Taking a stochastic programming perspective to tackle risk directly, we find that such a natural hedge does exist for a typical UK producer. Indeed, the positive correlation between electricity and natural gas spot prices is advantageous for the producer both in terms of increasing expected profit and controlling risk. Nevertheless, it is not a perfect hedge as some natural gas forward purchases may be necessary for even a moderately risk-averse producer. With future evolution of CCGT technologies, the behaviour of this natural hedge may be of interest to policymakers. If a gas-fired plant could be operated in a more flexible manner, then the extent of the natural hedge increases while forward contracting diminishes for a risk-averse producer. In effect, the plant itself becomes a more effective physical hedge by taking advantage of periods of high spark spreads to generate. Consequently, expected generation also decreases. On the other hand, if the energy-conversion efficiency of CCGT is likely to increase, then the natural hedge actually diminishes as exposure to natural gas prices is lower. It should be noted that these results hold for the UK using data from 2006 to 2011 and under the assumption that a single daily dispatch decision is valid, which is appropriate given the observed spark spreads, e.g., in January 2014. Unlike the extant literature on the UK power sector, our work directly addresses risk and the behaviour of this natural hedge rather than relying on levelised cost calculations. Hence, assessments of support schemes (such as feed-in tariffs and renewables obligation certificates) for promoting renewable energy technologies could use our case studies to examine how coupled electricity and gas prices may affect the natural hedge of CCGT technologies, which are currently favoured by investors.

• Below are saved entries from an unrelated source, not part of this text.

-- ==== Sys2Proof/Laws/Sequencer.lean ====
section
/-! SUPPORT. The runner of a command, one micro-step at a time. -/

namespace Sys2Proof.Machine

theorem runToWait_none {n : Nat} {s : State} (h : s.cur = none) : runToWait n s = .next s := by
  cases n <;> simp [runToWait, h]

theorem runToWait_go {n : Nat} {s s' : State} {c : Cur} (h : s.cur = some c) (hm : microStep c s = .go s') :
    runToWait (n + 1) s = runToWait n s' := by
  simp [runToWait, h, hm]

theorem runToWait_wait {n : Nat} {s s' : State} {c : Cur} (h : s.cur = some c) (hm : microStep c s = .wait s') :
    runToWait (n + 1) s = .next s' := by
  simp [runToWait, h, hm]

/-- Every command's meaning is to be taken and run to its return or its first wait. -/
theorem exec_eq_issue {i : Instr} (h : i.isCommand = true) (s : State) : exec i s = issue i s := by
  cases i <;> first | rfl | cases h

/-- An admitted command runs from its first micro-step (R97). -/
theorem exec_of_admitted {i : Instr} {s : State} (hi : i.isCommand = true) (h : Admitted i s) :
    exec i s = resume { s with cur := some { cmd := i, seq := 1, flt := none, ret := 0x00 }, res := none } := by
  rw [exec_eq_issue hi, issue, accept_of_admitted h]

/-- A command that is not admitted is refused (R136). -/
theorem exec_of_not_admitted {i : Instr} {s : State} (hi : i.isCommand = true) (h : ¬ Admitted i s) :
    ∃ r, exec i s = .refused r := by
  obtain ⟨r, hr⟩ := accept_of_not_admitted hi h
  exact ⟨r, by rw [exec_eq_issue hi, issue, hr]⟩

/-- A step with no input left goes on with the command in flight. -/
theorem step_of_no_inputs {s : State} (h : s.inputs = []) : step s = resume s := by
  simp [step, h]

/-- A command that answers a next state was admitted (R97). -/
theorem admitted_of_next {i : Instr} {s t : State} (hi : i.isCommand = true) (h : exec i s = .next t) : Admitted i s := by
  by_contra hn
  obtain ⟨r, hr⟩ := exec_of_not_admitted hi hn
  rw [hr] at h
  cases h

/-- One step of a run. -/
theorem core_run_next {n : Nat} {s t : State} (h : step s = .next t) :
    Host.Core.run core (n + 1) s = Host.Core.run core n t := by
  have h' : core.step s = .next t := h
  simp [Host.Core.run, h']

/-- What a micro-step leaves, if it leaves a state, has the property. -/
def Micro.Leaves (P : State → Prop) : Micro → Prop
  | .go t => P t
  | .wait t => P t
  | .bad => True

/-- What every micro-step keeps, a run to the next wait keeps. -/
theorem runToWait_keeps {P : State → Prop} (hP : ∀ s c, P s → s.cur = some c → (microStep c s).Leaves P) :
    ∀ (n : Nat) (s t : State), P s → runToWait n s = .next t → P t := by
  intro n
  induction n with
  | zero => intro s t h ht; cases ht; exact h
  | succ n ih =>
    intro s t h ht
    unfold runToWait at ht
    split at ht
    · cases ht; exact h
    · have hm := hP s _ h ‹_›
      split at ht <;> rename_i he <;> rw [he] at hm
      · exact ih _ _ hm ht
      · cases ht; exact hm
      · cases ht

/-- What every micro-step keeps, any number of micro-steps keep (R150). -/
theorem runFor_keeps {P : State → Prop} (hP : ∀ s c, P s → s.cur = some c → (microStep c s).Leaves P) :
    ∀ (n : Nat) (s t : State), P s → runFor n s = .next t → P t := by
  intro n
  induction n with
  | zero => intro s t h ht; cases ht; exact h
  | succ n ih =>
    intro s t h ht
    unfold runFor at ht
    split at ht
    · cases ht; exact h
    · have hm := hP s _ h ‹_›
      split at ht <;> rename_i he <;> rw [he] at hm
      · exact ih _ _ hm ht
      · exact ih _ _ hm ht
      · cases ht

end Sys2Proof.Machine
end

For future work, relaxation of some of our assumptions would be warranted. In particular, the inclusion of a competing producer (either based on natural gas or a renewable energy) could shed additional light on the natural hedge by capturing the market power that is present in most electricity industries. Another direction of research could involve generation of more realistic scenarios that capture the tail dependencies between electricity and natural gas prices, e.g., via copulas. This link is especially pertinent because of the significance of risk control in our setting. Similarly, more realistic forward contracts reflecting the market’s liquidity and operational constraints would allow us to generalise the insights further.